Wahrheit kann man heute machen, kann sie erzeugen und herstellen wie ein Produkt. In nie gekanntem Ausmaß bemächtigen Medien sich unserer Gehirne und installieren in ihnen eine Art Matrix vollendeter Fehlwahrnehmung. Sie läßt uns Dinge sehen, die in der Realität gar nicht existieren.

Auf der Plattform gettr.com las ich heute einen Nutzerbeitrag: „Wenn man Radio, Presse, Schule, Kirche, Kunst, Wissenschaft und Film kontrolliert, kann man jede Wahrheit in eine Lüge verwandeln, jeden Unsinn in Vernunft.“ Der anonyme Nutzer namens „Wahrheitssuche“ hat Recht.

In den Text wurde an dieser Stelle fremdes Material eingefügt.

-- ==== Sys2Proof/Laws/FrameBus.lean ====
section
/-! SUPPORT. What each function of Machine/Bus.lean can do to the state as a whole: the parts it can change; the queue, the population and the
canonical forms it keeps. `f_only` speaks of the state that `f` answers, `f_holds` of a state inside its answer, `f_only_eq` of one taken out. -/

-- One declaration at a time: thousands of proofs in flight at once ask for more threads than fit in memory.
set_option Elab.async false

set_option linter.unusedTactic false
set_option linter.unreachableTactic false
set_option linter.unusedVariables false
set_option linter.unusedSimpArgs false
namespace Sys2Proof.Machine
open Sys2Proof
variable {pl : List Part} {sb : State}

theorem setBus_only {s : State} {b : BusState} (hO : Within pl sb s) (hP : [.out, .regs, .ctl, .mgt, .alm, .tel] ⊆ pl) : Within pl sb (setBus s b) := by
  unfold setBus
  repeat' first
    | with_reducible assumption
    | with_reducible refine ite_only ?_ ?_
    | with_reducible refine mgtEvent_only ?_ (subset_sub hP (by decide))
    | with_reducible refine modMgt_only ?_ (subset_sub hP (by decide))

theorem addrEvent_only {s : State} {addr cause : Nat} (hO : Within pl sb s) (hP : [.out, .regs, .ctl, .mgt, .alm, .tel] ⊆ pl) : Within pl sb (addrEvent s addr cause) := by
  unfold addrEvent
  repeat' first
    | with_reducible assumption
    | with_reducible refine mgtEvent_only ?_ (subset_sub hP (by decide))

theorem dropAddress_only {s : State} {cause : Nat} (hO : Within pl sb s) (hP : [.out, .regs, .ctl, .mgt, .alm, .tel] ⊆ pl) : Within pl sb (dropAddress s cause) := by
  unfold dropAddress
  repeat' first
    | with_reducible assumption
    | with_reducible refine addrEvent_only ?_ (subset_sub hP (by decide))
    | with_reducible refine setBus_only ?_ (subset_sub hP (by decide))
    | with_reducible refine modMgt_only ?_ (subset_sub hP (by decide))
    | (extract_lets +onlyGivenNames -underBinder x; refine cut_only (ps := pl) (s := sb) (a := x) ?_ ?_; unfold x; rotate_left; clear_value x; intro hx)
    | (extract_lets +onlyGivenNames -underBinder x; (try unfold x); clear x)

theorem hotJoin_only {s : State} (hO : Within pl sb s) (hP : [.out, .ctl] ⊆ pl) : Within pl sb (hotJoin s) := by
  unfold hotJoin
  repeat' first
    | with_reducible assumption
    | with_reducible refine busSend_only ?_ (subset_sub hP (by decide))

theorem rejoin_only {s : State} (hO : Within pl sb s) (hP : [.out, .regs, .ctl, .mgt, .alm, .tel] ⊆ pl) : Within pl sb (rejoin s) := by
  unfold rejoin
  repeat' first
    | with_reducible assumption
    | with_reducible refine hotJoin_only ?_ (subset_sub hP (by decide))
    | with_reducible refine setBus_only ?_ (subset_sub hP (by decide))
    | with_reducible refine modMgt_only ?_ (subset_sub hP (by decide))

theorem searchHeard_only {s : State} (hO : Within pl sb s) (hP : [.out, .regs, .ctl, .mgt, .alm, .tel] ⊆ pl) : Within pl sb (searchHeard s) := by
  unfold searchHeard
  repeat' first
    | with_reducible assumption
    | with_reducible refine ite_only ?_ ?_
    | with_reducible refine setBus_only ?_ (subset_sub hP (by decide))
    | with_reducible refine modMgt_only ?_ (subset_sub hP (by decide))

theorem onBus_only {s : State} {f : BusRx} {act : State → State} (h : Within pl sb s)
    (k : ∀ u, Within pl sb u → Within pl sb (act u)) (hp : [.out, .regs, .ctl, .mgt, .alm, .tel] ⊆ pl) : Within pl sb (onBus s f act) := by
  unfold onBus
  exact ite_only h (ite_only (dropAddress_only h (subset_sub hp (by decide))) (ite_only (k _ (odCount_only h (subset_sub hp (by decide)))) h))
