-- ==== Sys2Proof/Tests/Slice0.lean ====
section
/-! SUPPORT. Tests: commands that are not well formed, single steps whose results the spec states, and, for every statement with hypotheses,
states and operands that meet them. -/

namespace Sys2Proof.Tests
set_option Elab.async false
open Sys2Proof Sys2Proof.Machine

/-- Operands of the well-formedness tests, at the edges of their ranges. -/
def memMsg : MemMsg := { src := 255, msgId := 2 ^ 20 - 1, stream := 2 ^ 12 - 1, sseq := 2 ^ 24 - 1, ptn := 31, cls := 7, hdr := 0 }
def roce : RocePkt := { op := 10, qpn := 2 ^ 24 - 1, psn := 2 ^ 24 - 1, vlan := 2 ^ 16 - 1 }
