-- ==== Sys2Proof/Decode.lean ====
section
/-! DEFINITION. Decoding a slot word, total on every word, rejecting by name (R38 to R54, R61 to R63), and after it
the encoder, written from the same encoding tables. -/

namespace Sys2Proof

/-- Why a slot word is no instruction (R61). -/
inductive Reject where
  | illegalSlot | reservedOpcode | reservedField | privOpcode
  deriving DecidableEq, Repr

/-! Codes of the sub-operation fields (R40 to R42). -/

/-- The types by their codes, from 0; codes 19 to 31 are reserved (R40). -/
def tyTable : List Ty :=
  [.f64, .f32, .tf32, .bf16, .f16, .e4m3, .e5m2, .e2m1, .s32, .s16, .s8, .s4, .n32, .n16, .n8, .b64, .b32, .b16, .b8]

def tyCode (t : Ty) : BitVec 5 := BitVec.ofNat 5 (tyTable.idxOf t)

/-- The type of a code (R40). -/
def tyOf (c : BitVec 5) : Option Ty := tyTable[c.toNat]?

/-- The type of a code among those an entry lists. -/
def tyIn (ok : Ty → Bool) (c : BitVec 5) : Option Ty :=
  match tyOf c with
  | some t => if ok t then some t else none
  | none => none

def scopeCode : Scope → BitVec 3
  | .strand => 0 | .core => 1 | .cluster => 2 | .die => 3 | .package => 4 | .domain => 5 | .system => 6

def scopeOf (c : BitVec 3) : Option Scope :=
  match c.toNat with
  | 0 => some .strand | 1 => some .core | 2 => some .cluster | 3 => some .die | 4 => some .package
  | 5 => some .domain | 6 => some .system | _ => none

def ccCode : CC → BitVec 4
  | .eq => 0 | .ne => 1 | .lt => 2 | .ge => 3 | .le => 4 | .gt => 5 | .ltn => 6 | .gen => 7 | .len => 8 | .gtn => 9

def ccOf (c : BitVec 4) : Option CC :=
  match c.toNat with
  | 0 => some .eq | 1 => some .ne | 2 => some .lt | 3 => some .ge | 4 => some .le | 5 => some .gt | 6 => some .ltn
  | 7 => some .gen | 8 => some .len | 9 => some .gtn | _ => none

def vccCode : VCC → BitVec 4
  | .eq => 0 | .ne => 1 | .lt => 2 | .ge => 3 | .le => 4 | .gt => 5 | .un => 6 | .ord => 7

def vccOf (c : BitVec 4) : Option VCC :=
  match c.toNat with
  | 0 => some .eq | 1 => some .ne | 2 => some .lt | 3 => some .ge | 4 => some .le | 5 => some .gt | 6 => some .un
  | 7 => some .ord | _ => none

def aopCode : AOp → BitVec 4
  | .add => 0 | .fadd => 1 | .min => 2 | .max => 3 | .and => 4 | .or => 5 | .xor => 6 | .xchg => 7 | .cas => 8

def aopOf (c : BitVec 4) : Option AOp :=
  match c.toNat with
  | 0 => some .add | 1 => some .fadd | 2 => some .min | 3 => some .max | 4 => some .and | 5 => some .or
  | 6 => some .xor | 7 => some .xchg | 8 => some .cas | _ => none

def ordCode : Ord → BitVec 2
  | .none => 0 | .acq => 1 | .rel => 2

def ordOf (c : BitVec 2) : Option Ord :=
  match c.toNat with
  | 0 => some .none | 1 => some .acq | 2 => some .rel | _ => Option.none

def rndCode : Rnd → BitVec 3
  | .fmt => 0 | .rne => 1 | .rz => 2 | .ru => 3 | .rd => 4 | .sr => 5

def rndOf (c : BitVec 3) : Option Rnd :=
  match c.toNat with
  | 0 => some .fmt | 1 => some .rne | 2 => some .rz | 3 => some .ru | 4 => some .rd | 5 => some .sr | _ => none

def spaceCode : Space → BitVec 3
  | .sp => 0 | .gl => 1 | .cl => 2

def spaceOf (c : BitVec 3) : Option Space :=
  match c.toNat with
  | 0 => some .sp | 1 => some .gl | 2 => some .cl | _ => none

def sizeCode : Size → BitVec 3
  | .b1 => 0 | .b2 => 1 | .b4 => 2 | .b8 => 3 | .b16 => 4

def sizeOf' (c : BitVec 3) : Option Size :=
  match c.toNat with
  | 0 => some .b1 | 1 => some .b2 | 2 => some .b4 | 3 => some .b8 | 4 => some .b16 | _ => none

def redCode : RedOp → BitVec 4
  | .add => 0 | .adds => 1 | .min => 2 | .max => 3 | .and => 4 | .or => 5 | .xor => 6

def redOf (c : BitVec 4) : Option RedOp :=
  match c.toNat with
  | 0 => some .add | 1 => some .adds | 2 => some .min | 3 => some .max | 4 => some .and | 5 => some .or
  | 6 => some .xor | _ => none

def credCode : CRedOp → BitVec 4
  | .add => 0 | .adds => 1 | .min => 2 | .max => 3

def credOf (c : BitVec 4) : Option CRedOp :=
  match c.toNat with
  | 0 => some .add | 1 => some .adds | 2 => some .min | 3 => some .max | _ => none

def ropCode : ROp → BitVec 4
  | .add => 1 | .adds => 2 | .min => 3 | .max => 4
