-- ==== Sys2Proof/Machine/Flags.lean ====
section
/-! DEFINITION. Conditions and the one flag: the scalar conditions of R42, the vector conditions of R190 and R195,
and STATUS.CF (R58, R172). -/

namespace Sys2Proof.Machine

/-- a cc b on scalar registers (R42): signed for codes 0 to 5, natural for 6 to 9. -/
def ccHolds (cc : CC) (a b : Word) : Bool :=
  match cc with
  | .eq => a == b
  | .ne => a != b
  | .lt => a.slt b
  | .ge => !a.slt b
  | .le => !b.slt a
  | .gt => b.slt a
  | .ltn => a.ult b
  | .gen => !a.ult b
  | .len => !b.ult a
  | .gtn => b.ult a

/-- A comparison of two floating values (R190): only ne and un hold on a NaN; -0 equals +0. -/
def fccHolds (cc : VCC) (a b : Num) : Bool :=
  let un := isNan a || isNan b
  match cc with
  | .eq => eqN a b
  | .ne => un || !eqN a b
  | .lt => ltN a b
  | .ge => !un && !ltN a b
  | .le => !un && !ltN b a
  | .gt => ltN b a
  | .un => un
  | .ord => !un

/-- A comparison of two integers (R197). -/
def iccHolds (cc : VCC) (a b : Int) : Bool :=
  match cc with
  | .eq => a == b
  | .ne => a != b
  | .lt => decide (a < b)
  | .ge => decide (b ≤ a)
  | .le => decide (a ≤ b)
  | .gt => decide (b < a)
  | .un => false
  | .ord => true

/-- STATUS as a word (R172). -/
def Ctl.status (c : Ctl) : Word := if c.cf then 1 else 0

/-- Sets STATUS.CF, which stays set (R58). -/
def Strand.setCF (t : Strand) : Strand := { t with ctl := { t.ctl with cf := true } }

/-- Whether two of a list of landing writes name one register (R58). -/
def twice (ws : List RegWrite) : Option RegWrite :=
  match ws with
  | [] => none
  | w :: r => if r.any (fun x => w.same x) then some w else twice r

end Sys2Proof.Machine
end

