/-- RGN.CAUSE (R332). -/
def rgnCauseWord (e : Exc) (rid depth left esc epc : Nat) : Nat :=
  e.cause.code * 2 ^ 56 + (e.code.getD e.slot) * 2 ^ 48 + rid * 2 ^ 40 + depth * 2 ^ 36 + left * 2 ^ 32 + min esc 255 * 2 ^ 24 + epc % 2 ^ 24

/-- Slots that cancelled receives have taken go back to their channel: TSEQ returns to its value before the first of them (R264). -/
def State.giveBack (s : State) (m : Cmd) : State :=
  match m.kind, m.slot with
  | .chRecv n _, some _ => s.modGang m.part m.lid m.gang (fun g =>
      let e := tget {} g.ends n
      { g with ends := tput {} g.ends n { e with tseq := if (e.tseq + 2 ^ 32 - m.aux) % 2 ^ 32 < 2 ^ 31 then m.aux else e.tseq } })
  | _, _ => s

/-- Changes what another strand's receives left undefined of the regions of a strand: their depth, and whether they have rolled back
(R264). -/
def State.messMap (s : State) (c x : Nat) (f : Nat × Bool → Option (Nat × Bool)) : State :=
  let t := s.strand c x
  if ((s.launch t.part t.lid).gang t.gang).ends.any (fun e => e.2.mess != []) then
    s.modGang t.part t.lid t.gang (fun g => { g with ends := g.ends.map (fun e => (e.1, { e.2 with
      mess := e.2.mess.filterMap (fun a => if a.1 = t.sid then (f a.2).map (fun b => (t.sid, b)) else some a) })) })
  else s

/-- The regions of depth `d` and deeper are over: a receive of the strand is no retry of them (R264). -/
def State.messOver (s : State) (c x d : Nat) : State := s.messMap c x (fun a => if d ≤ a.1 then none else some a)

/-- The undoing of a region's work, without its kept state: gate entries, held and running commands, tokens (R330). -/
def State.undo (s : State) (c x d : Nat) : State :=
  let s := (((s.core c).chans.filter (fun m => m.of x d)).foldl State.giveBack s).messMap c x (fun a => some (if d ≤ a.1 then (d, true) else a))
  let s := s.modCore c (fun k => k.cancel (fun m => m.of x d && !m.kind.isKeep && !m.runsOn))
  s.modStrand c x (fun t =>
    let toks := t.kdep.filter (fun e => decide (d ≤ e.2))
    let t := { t.discard with stores := t.stores.filter (fun r => decide (r.depth < d)), kdep := t.kdep.filter (fun e => decide (e.2 < d)) }
    toks.foldl (fun t e => t.setTok e.1 .empty) t)

/-- Restores what a frame keeps, in order (R330). -/
def State.restoreKeeps (s : State) (c x : Nat) (ks : List KeepEntry) : State :=
  ks.foldl (fun s e =>
    match e with
    | .g r v => s.modStrand c x (fun t => { t with regs := { t.regs with g := tput 0 t.regs.g r v } })
    | .s en v =>
      let t := s.strand c x
      if en < t.regs.low then s.modCore c (fun k => k.devWrite (t.ctl.spillBase + 8 * en) (natBytes 8 v.toNat))
      else s.setStrand c x { t with regs := { t.regs with s := tput 0 t.regs.s en v } }
    | .v r v => s.modStrand c x (fun t => { t with regs := { t.regs with v := tput 0 t.regs.v r v } })
    | .y r tile p o => s.modCore c (fun k =>
        { k with tiles := (tile.foldl (fun t w => tput 0 t (r * 16384 + w.1) w.2) (k.tiles.filter (fun w => w.1 / 16384 ≠ r))),
                 tPoison := tput false k.tPoison r p, tOver := tput false k.tOver r o })
    | .p off cs => s.modCore c (fun k => k.spPut off cs)
    | .pending _ => s) s

/-- The kept state of a frame with its header: FMT, RSEED, RCTR, then the scalar frame (R324, R330). -/
def State.restoreFrame (s : State) (c x : Nat) (f : Frame) : State :=
  let s := (s.modCore c (fun k => k.noteBanks true f.start f.fill)).restoreKeeps c x f.keeps
  let t := s.strand c x
  let t := { t with ctl := { t.ctl with fmt := f.fmt, rseed := f.rseed, rctr := f.rctr } }
  let (s, t) := setFrame c f.fb t s
  s.setStrand c x t
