-- ==== Sys2Proof/Machine/Vector.lean ====
section
/-! DEFINITION. The V slots (R184 to R206): every lane result is computed exactly and rounded once where it rounds. -/

namespace Sys2Proof.Machine

/-- The slot number of a V-slot operation. -/
def VUnit.num (u : VUnit) : Nat := u.slot.num

/-- The rounding of lane `e` in the bundle: under SR it draws with the RCTR that R80 assigns (source 1 of R79). -/
def Strand.rc (t : Strand) (mode e : Nat) : Rc :=
  rcOf t.ctl.fmt mode (if mode = 5 then draw (rand t.ctl.rseed (2 ^ 28) (t.ctl.rctr + BitVec.ofNat 64 t.drawn) e 0) else 0)

/-- A V-slot operation: it advances RCTR if it draws (R80). -/
def vop (u : VUnit) (n : Nat) (draws : Strand → Bool) (run : State → State) : SlotOp :=
  op (VUnit.num u) n (fun s =>
    let d := draws s.me
    let s := run s
    ok (if d then s.modMe (fun t => { t with drawn := t.drawn + 1 }) else s))

def never (_ : Strand) : Bool := false
def drawsOf (rnd : Rnd) (t : Strand) : Bool := rndMode rnd t.ctl.fmt == 5

/-- A result of a V slot: the active lanes of `d` (R185). -/
def State.lanes (s : State) (u : VUnit) (lat : Nat) (d : VReg) (m : MReg) (ty : Ty) (f : Strand → Nat → Nat) : State :=
  let t := s.me
  s.fixed (VUnit.num u) lat [wLanes d ty.bits ty.lanes (maskBit (t.mreg m) ty.bits) (f t)]

/-- Lane `e` of a register as an exact value, under FTZ where it applies (R75, R186). -/
def Strand.fl (t : Strand) (ty : Ty) (r : VReg) (e : Nat) : Num := decodeF (fmtFtz t.ctl.fmt) ty (laneOf (t.vreg r) ty.bits e)

/-- Lane `e` of a register as an integer of its type. -/
def Strand.il (t : Strand) (ty : Ty) (r : VReg) (e : Nat) : Int := decodeI ty (laneOf (t.vreg r) ty.bits e)

/-- A rounding float operation. -/
def fop (u : VUnit) (lat : Nat) (ty : Ty) (rnd : Rnd) (d : VReg) (m : MReg) (f : Strand → Bool → Nat → Num) : SlotOp :=
  vop u 1 (drawsOf rnd) (fun s => s.lanes u lat d m ty (fun t e =>
    let mode := rndMode rnd t.ctl.fmt
    roundTo (t.rc mode e) ty (f t (mode == 4) e)))

/-- A float operation that does not round (R188): the value is one of the format's. -/
def fsel (u : VUnit) (ty : Ty) (d : VReg) (m : MReg) (f : Strand → Nat → Num) : SlotOp :=
  vop u 1 never (fun s => s.lanes u 4 d m ty (fun t e => roundTo {} ty (f t e)))

/-- Lesser and greater (R188): any NaN gives NaN, -0 is below +0. -/
def minN (a b : Num) : Num := if isNan a || isNan b then .nan else if below b a then b else a
def maxN (a b : Num) : Num := if isNan a || isNan b then .nan else if below a b then b else a

/-! The functions of R189, each rounded correctly. -/

/-- m with its factors of two moved to the exponent: (odd part, exponent). -/
def oddPart : Nat → Nat → Int → Nat × Int
  | 0, m, e => (m, e)
  | n + 1, m, e => if m % 2 = 0 ∧ m ≠ 0 then oddPart n (m / 2) (e + 1) else (m, e)

def rcpOut (rc : Rc) (ty : Ty) (v : Num) : Nat :=
  match v with
  | .nan => nanOut ty
  | .inf neg => roundTo rc ty (.fin neg 0 0)
  | .fin neg 0 _ => infOut ty neg
  | .fin neg m e =>
    let (m, e) := oddPart 64 m e
    if m = 1 then roundTo rc ty (.fin neg 1 (-e))
    else roundReal rc ty neg (-(m.log2 : Int) - 1 - e) (fun k =>
      if 0 ≤ k - e then (2 ^ (k - e).toNat / m, true) else (0, true))

def rsqOut (rc : Rc) (ty : Ty) (v : Num) : Nat :=
  match v with
  | .nan => nanOut ty
  | .inf neg => if neg then nanOut ty else roundTo rc ty (.fin false 0 0)
  | .fin neg 0 _ => infOut ty neg
  | .fin true _ _ => nanOut ty
  | .fin false m e =>
    let (m, e) := oddPart 64 m e
    if m = 1 ∧ e % 2 = 0 then roundTo rc ty (.fin false 1 (-(e / 2)))
    else roundEncl rc ty (rsqE m e)

def exp2Out (rc : Rc) (ty : Ty) (v : Num) : Nat :=
  match v with
  | .nan => nanOut ty
  | .inf neg => if neg then roundTo rc ty (.fin false 0 0) else infOut ty false
  | .fin neg m e =>
    let (m, e) := oddPart 64 m e
    if m = 0 then roundTo rc ty (.fin false 1 0)
    else if 15 ≤ (m.log2 : Int) + e then roundTo rc ty (if neg then .fin false 3 (-20000) else .fin false 3 20000)
    else if 0 ≤ e then
      let n : Int := (m * 2 ^ e.toNat : Nat)
      roundTo rc ty (.fin false 1 (if neg then -n else n))
    else if (m.log2 : Int) + e < -200 then
      -- 2^x for a tiny x: just above or just below 1
      (if neg then roundTo rc ty (.fin false (2 ^ 200 - 1) (-200)) else roundTo rc ty (.fin false (2 ^ 200 + 1) (-200)))
    else roundEncl rc ty (exp2D neg m e)

def log2Out (rc : Rc) (ty : Ty) (v : Num) : Nat :=
  match v with
  | .nan => nanOut ty
  | .inf neg => if neg then nanOut ty else infOut ty false
  | .fin _ 0 _ => infOut ty true
  | .fin true _ _ => nanOut ty
  | .fin false m e =>
    let (m, e) := oddPart 64 m e
    if m = 1 then roundTo rc ty (ofInt e) else roundEncl rc ty (log2E m e)

/-- An operation of R189. -/
def funop (u : VUnit) (ty : Ty) (rnd : Rnd) (d a : VReg) (m : MReg) (f : Rc → Ty → Num → Nat) : SlotOp :=
  vop u 1 (drawsOf rnd) (fun s => s.lanes u 12 d m ty (fun t e => f (t.rc (rndMode rnd t.ctl.fmt) e) ty (t.fl ty a e)))

/-! Comparisons (R190). -/

/-- A landing write to a mask: the outcome in every bit of each active lane. -/
def State.maskLanes (s : State) (u : VUnit) (lat : Nat) (d m : MReg) (ty : Ty) (f : Strand → Nat → Bool) : State :=
  let t := s.me
  let eb := ty.bits / 8
  let val := lanesBuild eb ty.lanes (fun e => if f t e then 2 ^ eb - 1 else 0)
  let msk := lanesMask eb ty.lanes (maskBit (t.mreg m) ty.bits)
  s.fixed (VUnit.num u) lat [.m d.toNat (BitVec.ofNat 256 (val &&& msk)) (BitVec.ofNat 256 msk)]

/-! Integer and bit operations. -/

def iop (u : VUnit) (lat : Nat) (ty : Ty) (d : VReg) (m : MReg) (f : Strand → Nat → Int) : SlotOp :=
  vop u 1 never (fun s => s.lanes u lat d m ty (fun t e => wrap ty.bits (f t e)))

def bop (u : VUnit) (lat : Nat) (ty : Ty) (d : VReg) (m : MReg) (f : Strand → Nat → Nat) : SlotOp :=
  vop u 1 never (fun s => s.lanes u lat d m ty f)

/-- The count of a vector shift (R196). -/
def Strand.vcount (t : Strand) (ty : Ty) (n : VCount) (e : Nat) : Nat :=
  match n with
  | .reg b => laneOf (t.vreg b) ty.bits e
  | .imm n => n.toNat

/-- VSAR of a lane (R196). -/
def sarLane (w v n : Nat) : Nat := wrap w (Int.fdiv (sext w v) (2 ^ min n w))

/-! Conversion (R191, R192). -/

/-- The source lane that feeds destination lane `l`, if one does. -/
def cvtSource (tyd tys : Ty) (p l : Nat) : Option Nat :=
  if tys.lanes ≤ tyd.lanes then
    (if p * tys.lanes ≤ l ∧ l < p * tys.lanes + tys.lanes then some (l - p * tys.lanes) else none)
  else some (p * tyd.lanes + l)

/-- A CVT draws where it rounds (R80, R191). -/
def cvtDraws (tyd tys : Ty) (rnd : Rnd) (t : Strand) : Bool := !(tyd.isInt && tys.isInt) && drawsOf rnd t

/-- The value of a converted lane. -/
def cvtVal (t : Strand) (tyd tys : Ty) (mode l code : Nat) : Nat :=
  if tyd.isInt && tys.isInt then wrap tyd.bits (satI (decodeI tys code) tyd)
  else roundTo (t.rc mode l) tyd (decodeNum (fmtFtz t.ctl.fmt) tys code)

/-- A CVT's write of destination lanes. -/
def cvtWrite (t : Strand) (tyd tys : Ty) (p : Nat) (d : VReg) (m : MReg) (f : Nat → Nat → Nat) : RegWrite :=
  wLanes d tyd.bits tyd.lanes (fun l => (cvtSource tyd tys p l).isSome && maskBit (t.mreg m) tyd.bits l)
    (fun l => match cvtSource tyd tys p l with
      | some e => f l e
      | none => 0)

/-- The widths a scale or header takes in its register, in bits (R192). -/
def scaleBits (ty : Ty) : Nat := if ty = .e2m1 then 16 else 8

/-! Reductions and scans (R200). -/

/-- One level of ScanTree over present or absent lanes. -/
def scanLevel {α : Type} (node : α → α → Nat → Nat → α) (l : Nat) (x : List (Option α)) : List (Option α) :=
  let h := 2 ^ (l - 1)
  (List.range x.length).map (fun e =>
    let cur := lget none x e
    if h ≤ e then
      match lget none x (e - h), cur with
      | some u, some v => some (node u v l e)
      | some u, none => some u
      | none, c => c
    else cur)

/-- ScanTree (R200). -/
def scanTree {α : Type} (node : α → α → Nat → Nat → α) (x : List (Option α)) : List (Option α) :=
  (List.range x.length.log2).foldl (fun x l => scanLevel node (l + 1) x) x

/-- Identity of a reduction, as a code (R200). -/
def redIdentity (o : RedOp) (ty : Ty) : Nat :=
  match o with
  | .min => if ty.isFloat then infCode ty false else wrap ty.bits (maxInt ty)
  | .max => if ty.isFloat then infCode ty true else wrap ty.bits (minInt ty)
  | .and => 2 ^ ty.bits - 1
  | _ => 0

/-- A float or bit node. -/
def nodeCode (t : Strand) (o : RedOp) (ty : Ty) (mode : Nat) (u v l e : Nat) : Nat :=
  match o with
  | .and => u &&& v
  | .or => u ||| v
  | .xor => u ^^^ v
  | .min => roundTo {} ty (minN (decodeF false ty u) (decodeF false ty v))
  | .max => roundTo {} ty (maxN (decodeF false ty u) (decodeF false ty v))
  | _ => roundTo (t.rc mode (l * 256 + e)) ty (addN (mode == 4) (decodeF false ty u) (decodeF false ty v))

def nodeInt (o : RedOp) (u v : Int) : Int :=
  match o with
  | .min => min u v
  | .max => max u v
  | _ => u + v

/-- The prefixes of a scan as codes; none where no lane is present. -/
def scanCodes (t : Strand) (o : RedOp) (ty : Ty) (mode : Nat) (a : VReg) (m : MReg) : List (Option Nat) :=
  let lanes := List.range ty.lanes
  let on (e : Nat) : Bool := maskBit (t.mreg m) ty.bits e
  if ty.isI6 then
    (scanTree (fun u v _ _ => nodeInt o u v) (lanes.map (fun e => if on e then some (t.il ty a e) else none))).map
      (·.map (fun v => wrap ty.bits (if o = .adds then satI v ty else v)))
  else
    scanTree (nodeCode t o ty mode) (lanes.map (fun e =>
      if on e then some (if ty.isFloat then roundTo {} ty (t.fl ty a e) else laneOf (t.vreg a) ty.bits e) else none))

def redDraws (o : RedOp) (ty : Ty) (rnd : Rnd) (t : Strand) : Bool := o.rounds ty && drawsOf rnd t

/-- The half-row of ACC.RD and ACC.WR (R205): row in bits 6:0, half in bit 7. -/
def Strand.halfRow (t : Strand) : HalfRow → Nat
  | .imm r h => r.toNat + 128 * h.toNat
  | .reg b => (t.sreg b).toNat % 256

Indem Millionen Deutsche wenigstens medial mit Mitgefühl und Sorge das Schicksal unserer Landsleuten in der Eifel verfolgen, baute sich ein uns fremd gewordenes Band der Solidarität auf.  Unzählige Menschen sahen die Helfer-Kolonnen aus allen Himmelsrichtungen in die Flutgebiete rollen. Am liebsten wäre jedermann mitgerollt, um aus tiefstem Gefühl der Verbundenheit mitzuhelfen.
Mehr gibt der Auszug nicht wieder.